Input data Block Start
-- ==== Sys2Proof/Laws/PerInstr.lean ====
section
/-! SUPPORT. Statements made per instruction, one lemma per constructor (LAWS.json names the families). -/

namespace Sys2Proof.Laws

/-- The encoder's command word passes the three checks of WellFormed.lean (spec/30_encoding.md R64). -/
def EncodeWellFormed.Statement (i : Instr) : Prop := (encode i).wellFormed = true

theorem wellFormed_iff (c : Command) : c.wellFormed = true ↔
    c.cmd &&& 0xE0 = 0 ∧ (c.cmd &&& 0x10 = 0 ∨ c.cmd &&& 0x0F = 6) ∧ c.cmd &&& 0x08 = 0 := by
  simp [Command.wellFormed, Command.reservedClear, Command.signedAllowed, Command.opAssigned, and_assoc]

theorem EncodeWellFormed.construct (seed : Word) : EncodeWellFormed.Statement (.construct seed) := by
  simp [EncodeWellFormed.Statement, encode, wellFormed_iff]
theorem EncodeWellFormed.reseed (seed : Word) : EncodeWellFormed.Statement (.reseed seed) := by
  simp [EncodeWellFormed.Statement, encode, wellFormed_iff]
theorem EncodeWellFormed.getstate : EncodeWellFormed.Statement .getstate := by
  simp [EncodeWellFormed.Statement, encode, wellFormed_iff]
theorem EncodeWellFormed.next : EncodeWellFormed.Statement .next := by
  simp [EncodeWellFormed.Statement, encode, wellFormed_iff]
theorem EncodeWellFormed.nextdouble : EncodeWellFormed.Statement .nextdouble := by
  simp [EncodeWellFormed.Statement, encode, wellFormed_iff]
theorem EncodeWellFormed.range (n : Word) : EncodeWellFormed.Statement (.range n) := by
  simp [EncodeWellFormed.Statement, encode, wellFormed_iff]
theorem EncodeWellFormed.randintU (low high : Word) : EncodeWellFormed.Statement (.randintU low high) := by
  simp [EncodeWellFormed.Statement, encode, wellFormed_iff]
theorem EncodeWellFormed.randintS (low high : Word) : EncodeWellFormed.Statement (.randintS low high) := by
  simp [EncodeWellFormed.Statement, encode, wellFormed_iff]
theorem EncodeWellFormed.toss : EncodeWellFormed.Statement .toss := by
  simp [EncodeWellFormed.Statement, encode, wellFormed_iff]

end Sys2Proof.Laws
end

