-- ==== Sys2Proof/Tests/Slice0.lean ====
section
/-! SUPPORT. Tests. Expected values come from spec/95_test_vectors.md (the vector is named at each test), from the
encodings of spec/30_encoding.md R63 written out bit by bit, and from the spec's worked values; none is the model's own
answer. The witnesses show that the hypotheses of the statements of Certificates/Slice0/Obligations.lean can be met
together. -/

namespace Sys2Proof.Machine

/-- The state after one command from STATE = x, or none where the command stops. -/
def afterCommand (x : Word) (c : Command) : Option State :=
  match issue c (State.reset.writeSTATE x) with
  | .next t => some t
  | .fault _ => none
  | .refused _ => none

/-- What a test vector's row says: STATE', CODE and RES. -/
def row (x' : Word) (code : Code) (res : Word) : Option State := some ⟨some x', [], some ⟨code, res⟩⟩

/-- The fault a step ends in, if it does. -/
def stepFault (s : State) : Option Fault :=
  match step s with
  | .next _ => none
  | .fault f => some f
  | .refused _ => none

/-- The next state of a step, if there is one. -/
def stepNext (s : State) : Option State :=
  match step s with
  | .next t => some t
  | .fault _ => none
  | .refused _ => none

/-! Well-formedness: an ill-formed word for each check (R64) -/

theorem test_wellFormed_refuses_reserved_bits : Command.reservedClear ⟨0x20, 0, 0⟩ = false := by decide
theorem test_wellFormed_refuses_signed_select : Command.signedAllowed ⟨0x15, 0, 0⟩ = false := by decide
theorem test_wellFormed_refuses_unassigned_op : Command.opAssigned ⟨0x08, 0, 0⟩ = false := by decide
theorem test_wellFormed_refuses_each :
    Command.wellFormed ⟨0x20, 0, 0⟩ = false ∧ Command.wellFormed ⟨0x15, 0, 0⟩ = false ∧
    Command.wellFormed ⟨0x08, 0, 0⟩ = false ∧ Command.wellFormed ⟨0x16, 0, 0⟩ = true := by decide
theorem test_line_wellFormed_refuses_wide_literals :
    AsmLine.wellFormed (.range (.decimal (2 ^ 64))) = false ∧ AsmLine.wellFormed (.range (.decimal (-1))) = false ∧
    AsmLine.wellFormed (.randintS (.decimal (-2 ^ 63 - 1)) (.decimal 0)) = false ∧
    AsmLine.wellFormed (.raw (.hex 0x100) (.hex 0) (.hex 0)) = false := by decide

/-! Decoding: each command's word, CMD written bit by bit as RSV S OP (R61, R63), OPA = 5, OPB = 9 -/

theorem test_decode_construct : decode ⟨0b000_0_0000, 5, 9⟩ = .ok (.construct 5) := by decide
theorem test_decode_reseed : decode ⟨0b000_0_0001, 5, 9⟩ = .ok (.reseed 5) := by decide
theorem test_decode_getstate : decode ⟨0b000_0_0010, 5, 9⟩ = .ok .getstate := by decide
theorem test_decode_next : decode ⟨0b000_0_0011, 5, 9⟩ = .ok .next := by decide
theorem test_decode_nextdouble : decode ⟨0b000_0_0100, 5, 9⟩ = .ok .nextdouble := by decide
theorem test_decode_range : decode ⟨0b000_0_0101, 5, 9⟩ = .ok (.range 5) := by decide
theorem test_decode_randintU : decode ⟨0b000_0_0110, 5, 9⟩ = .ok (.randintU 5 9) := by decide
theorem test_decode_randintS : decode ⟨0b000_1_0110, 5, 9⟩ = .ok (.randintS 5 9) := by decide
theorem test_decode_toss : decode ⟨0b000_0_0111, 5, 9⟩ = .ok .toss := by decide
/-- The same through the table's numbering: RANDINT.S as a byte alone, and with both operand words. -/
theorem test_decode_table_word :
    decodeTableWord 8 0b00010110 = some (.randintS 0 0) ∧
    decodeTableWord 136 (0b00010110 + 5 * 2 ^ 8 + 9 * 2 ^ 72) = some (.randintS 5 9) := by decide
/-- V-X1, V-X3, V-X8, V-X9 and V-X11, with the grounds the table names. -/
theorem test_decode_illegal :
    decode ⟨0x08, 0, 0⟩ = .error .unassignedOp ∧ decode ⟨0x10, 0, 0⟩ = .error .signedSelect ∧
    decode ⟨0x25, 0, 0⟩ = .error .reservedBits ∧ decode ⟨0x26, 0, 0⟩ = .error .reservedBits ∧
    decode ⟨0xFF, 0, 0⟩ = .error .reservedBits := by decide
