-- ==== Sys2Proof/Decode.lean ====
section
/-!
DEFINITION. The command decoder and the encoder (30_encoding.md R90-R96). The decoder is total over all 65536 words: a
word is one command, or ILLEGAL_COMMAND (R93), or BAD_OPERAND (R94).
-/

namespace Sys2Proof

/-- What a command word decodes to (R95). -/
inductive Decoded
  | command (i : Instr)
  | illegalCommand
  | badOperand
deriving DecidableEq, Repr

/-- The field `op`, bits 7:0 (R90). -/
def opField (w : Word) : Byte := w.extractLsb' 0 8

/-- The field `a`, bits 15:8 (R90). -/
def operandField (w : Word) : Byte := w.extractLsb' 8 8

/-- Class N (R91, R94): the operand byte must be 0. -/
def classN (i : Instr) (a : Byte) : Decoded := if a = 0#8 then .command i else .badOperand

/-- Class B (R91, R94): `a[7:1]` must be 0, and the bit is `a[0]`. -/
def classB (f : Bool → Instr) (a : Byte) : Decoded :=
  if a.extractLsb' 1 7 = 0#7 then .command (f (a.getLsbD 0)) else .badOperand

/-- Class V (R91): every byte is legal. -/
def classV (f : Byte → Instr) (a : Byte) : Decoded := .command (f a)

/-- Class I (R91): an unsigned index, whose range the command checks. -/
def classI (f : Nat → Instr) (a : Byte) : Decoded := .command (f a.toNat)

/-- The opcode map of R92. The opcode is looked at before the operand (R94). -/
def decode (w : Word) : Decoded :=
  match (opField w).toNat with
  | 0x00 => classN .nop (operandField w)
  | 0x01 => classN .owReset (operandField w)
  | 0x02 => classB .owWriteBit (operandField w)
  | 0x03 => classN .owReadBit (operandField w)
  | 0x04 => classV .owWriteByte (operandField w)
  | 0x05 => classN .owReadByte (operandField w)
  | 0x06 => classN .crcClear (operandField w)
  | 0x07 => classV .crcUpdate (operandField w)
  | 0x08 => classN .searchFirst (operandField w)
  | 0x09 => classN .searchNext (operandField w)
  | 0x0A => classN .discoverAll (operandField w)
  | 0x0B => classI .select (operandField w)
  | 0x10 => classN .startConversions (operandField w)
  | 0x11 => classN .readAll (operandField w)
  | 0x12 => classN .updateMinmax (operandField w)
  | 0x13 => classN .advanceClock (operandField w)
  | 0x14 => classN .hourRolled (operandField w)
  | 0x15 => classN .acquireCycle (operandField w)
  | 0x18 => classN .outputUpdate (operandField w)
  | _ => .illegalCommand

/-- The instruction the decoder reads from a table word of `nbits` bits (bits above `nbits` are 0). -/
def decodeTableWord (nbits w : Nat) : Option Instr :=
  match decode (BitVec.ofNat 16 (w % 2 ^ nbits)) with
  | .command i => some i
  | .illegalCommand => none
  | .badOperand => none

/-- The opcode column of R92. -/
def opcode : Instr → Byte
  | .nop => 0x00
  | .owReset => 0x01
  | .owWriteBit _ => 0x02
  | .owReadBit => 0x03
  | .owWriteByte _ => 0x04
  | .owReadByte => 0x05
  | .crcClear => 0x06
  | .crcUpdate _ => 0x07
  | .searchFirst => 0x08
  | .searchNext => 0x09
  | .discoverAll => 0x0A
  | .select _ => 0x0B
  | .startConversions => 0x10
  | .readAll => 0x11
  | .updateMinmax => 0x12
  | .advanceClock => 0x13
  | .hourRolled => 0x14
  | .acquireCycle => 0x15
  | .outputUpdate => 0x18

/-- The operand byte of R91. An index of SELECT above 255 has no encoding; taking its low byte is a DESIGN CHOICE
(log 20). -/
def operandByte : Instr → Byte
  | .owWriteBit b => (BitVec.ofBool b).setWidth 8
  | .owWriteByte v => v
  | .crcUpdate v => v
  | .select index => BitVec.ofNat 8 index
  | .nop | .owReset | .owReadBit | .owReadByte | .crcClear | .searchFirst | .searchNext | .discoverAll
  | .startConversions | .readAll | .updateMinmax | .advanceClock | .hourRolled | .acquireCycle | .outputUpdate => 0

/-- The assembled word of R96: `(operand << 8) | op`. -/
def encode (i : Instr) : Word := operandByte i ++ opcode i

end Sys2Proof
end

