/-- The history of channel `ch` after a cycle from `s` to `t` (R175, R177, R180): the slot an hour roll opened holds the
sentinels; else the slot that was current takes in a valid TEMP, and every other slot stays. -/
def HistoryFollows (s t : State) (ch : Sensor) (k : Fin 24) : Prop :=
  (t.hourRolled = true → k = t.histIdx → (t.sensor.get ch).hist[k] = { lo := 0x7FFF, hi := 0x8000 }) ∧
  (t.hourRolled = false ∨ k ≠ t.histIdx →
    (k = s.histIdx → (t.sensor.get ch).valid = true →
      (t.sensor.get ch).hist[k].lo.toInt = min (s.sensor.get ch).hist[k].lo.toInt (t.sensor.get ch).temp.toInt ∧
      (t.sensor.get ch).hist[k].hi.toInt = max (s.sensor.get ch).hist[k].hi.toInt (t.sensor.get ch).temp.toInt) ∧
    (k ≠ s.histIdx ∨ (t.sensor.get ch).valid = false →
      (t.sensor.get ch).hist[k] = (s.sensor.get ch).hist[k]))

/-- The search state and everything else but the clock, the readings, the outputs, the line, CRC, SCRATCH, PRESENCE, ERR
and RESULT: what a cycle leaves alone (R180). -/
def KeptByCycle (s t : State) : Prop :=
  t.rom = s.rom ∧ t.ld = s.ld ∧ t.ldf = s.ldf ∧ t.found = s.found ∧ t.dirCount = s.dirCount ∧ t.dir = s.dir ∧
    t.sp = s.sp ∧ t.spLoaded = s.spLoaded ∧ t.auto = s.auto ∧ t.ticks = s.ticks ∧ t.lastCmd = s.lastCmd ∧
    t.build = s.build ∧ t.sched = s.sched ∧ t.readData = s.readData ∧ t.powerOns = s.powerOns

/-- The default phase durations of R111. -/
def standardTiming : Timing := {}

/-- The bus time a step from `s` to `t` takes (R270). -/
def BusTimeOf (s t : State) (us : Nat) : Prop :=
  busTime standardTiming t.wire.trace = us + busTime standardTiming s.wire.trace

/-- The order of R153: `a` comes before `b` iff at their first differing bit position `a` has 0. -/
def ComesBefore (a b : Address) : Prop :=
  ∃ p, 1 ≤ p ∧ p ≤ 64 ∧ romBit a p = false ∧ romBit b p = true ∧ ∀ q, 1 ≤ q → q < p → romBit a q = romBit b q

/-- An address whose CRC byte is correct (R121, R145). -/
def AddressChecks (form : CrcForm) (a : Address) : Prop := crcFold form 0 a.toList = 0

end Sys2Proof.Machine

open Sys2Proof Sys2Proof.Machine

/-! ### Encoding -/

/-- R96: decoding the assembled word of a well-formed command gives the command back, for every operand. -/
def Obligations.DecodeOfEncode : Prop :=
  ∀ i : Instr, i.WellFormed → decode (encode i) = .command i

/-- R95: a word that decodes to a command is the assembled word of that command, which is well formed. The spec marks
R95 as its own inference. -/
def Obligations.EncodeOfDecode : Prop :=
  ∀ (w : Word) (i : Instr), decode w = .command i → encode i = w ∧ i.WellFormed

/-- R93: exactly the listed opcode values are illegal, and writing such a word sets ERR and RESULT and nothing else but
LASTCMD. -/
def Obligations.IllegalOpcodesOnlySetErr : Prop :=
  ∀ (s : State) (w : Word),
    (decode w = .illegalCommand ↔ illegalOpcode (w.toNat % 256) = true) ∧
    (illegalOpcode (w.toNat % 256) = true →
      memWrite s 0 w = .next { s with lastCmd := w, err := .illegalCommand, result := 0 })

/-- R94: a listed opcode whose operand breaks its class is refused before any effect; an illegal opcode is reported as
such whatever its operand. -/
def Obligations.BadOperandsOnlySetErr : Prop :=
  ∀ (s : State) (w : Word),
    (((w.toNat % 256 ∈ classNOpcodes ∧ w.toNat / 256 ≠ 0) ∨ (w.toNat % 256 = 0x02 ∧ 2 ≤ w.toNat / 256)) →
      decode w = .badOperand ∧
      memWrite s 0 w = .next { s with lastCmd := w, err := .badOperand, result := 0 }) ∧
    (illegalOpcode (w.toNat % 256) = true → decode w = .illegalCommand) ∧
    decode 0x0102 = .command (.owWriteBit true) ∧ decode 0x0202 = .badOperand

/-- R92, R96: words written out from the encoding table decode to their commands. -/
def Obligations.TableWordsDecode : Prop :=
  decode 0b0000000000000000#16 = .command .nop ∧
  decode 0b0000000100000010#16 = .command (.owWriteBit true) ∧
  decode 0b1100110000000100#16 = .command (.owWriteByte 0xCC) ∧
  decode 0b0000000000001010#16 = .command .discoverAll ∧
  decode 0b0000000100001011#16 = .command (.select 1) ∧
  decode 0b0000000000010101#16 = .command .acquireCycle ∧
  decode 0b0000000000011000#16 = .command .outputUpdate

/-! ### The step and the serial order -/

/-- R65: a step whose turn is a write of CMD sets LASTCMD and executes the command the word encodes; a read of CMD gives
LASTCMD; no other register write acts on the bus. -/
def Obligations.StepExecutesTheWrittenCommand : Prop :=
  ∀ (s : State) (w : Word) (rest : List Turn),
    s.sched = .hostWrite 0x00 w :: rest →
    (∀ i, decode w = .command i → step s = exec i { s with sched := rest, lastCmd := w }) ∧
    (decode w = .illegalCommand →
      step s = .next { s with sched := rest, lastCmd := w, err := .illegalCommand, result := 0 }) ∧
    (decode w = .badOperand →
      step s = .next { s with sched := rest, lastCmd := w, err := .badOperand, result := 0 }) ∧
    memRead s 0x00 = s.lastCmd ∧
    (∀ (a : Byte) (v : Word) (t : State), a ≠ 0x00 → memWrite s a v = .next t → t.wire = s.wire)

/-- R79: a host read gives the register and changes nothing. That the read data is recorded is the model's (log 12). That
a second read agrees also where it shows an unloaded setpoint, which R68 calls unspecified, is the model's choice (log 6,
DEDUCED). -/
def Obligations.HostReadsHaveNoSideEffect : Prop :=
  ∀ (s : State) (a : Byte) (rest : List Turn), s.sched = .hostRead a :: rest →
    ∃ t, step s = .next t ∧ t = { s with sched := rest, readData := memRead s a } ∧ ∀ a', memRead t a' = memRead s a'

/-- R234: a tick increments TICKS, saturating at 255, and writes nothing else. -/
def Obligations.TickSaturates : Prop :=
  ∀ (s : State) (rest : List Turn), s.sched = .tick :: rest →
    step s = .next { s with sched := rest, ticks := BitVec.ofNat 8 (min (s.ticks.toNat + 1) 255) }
Input data Block End
Once you find the line with "(k ≠ s.histIdx" above, print it and every line after it up to and including the line with "and RESULT: what", exactly as written and nothing else.

    (k ≠ s.histIdx ∨ (t.sensor.get ch).valid = false →
      (t.sensor.get ch).hist[k] = (s.sensor.get ch).hist[k]))

/-- The search state and everything else but the clock, the readings, the outputs, the line, CRC, SCRATCH, PRESENCE, ERR
and RESULT: what a cycle leaves alone (R180). -/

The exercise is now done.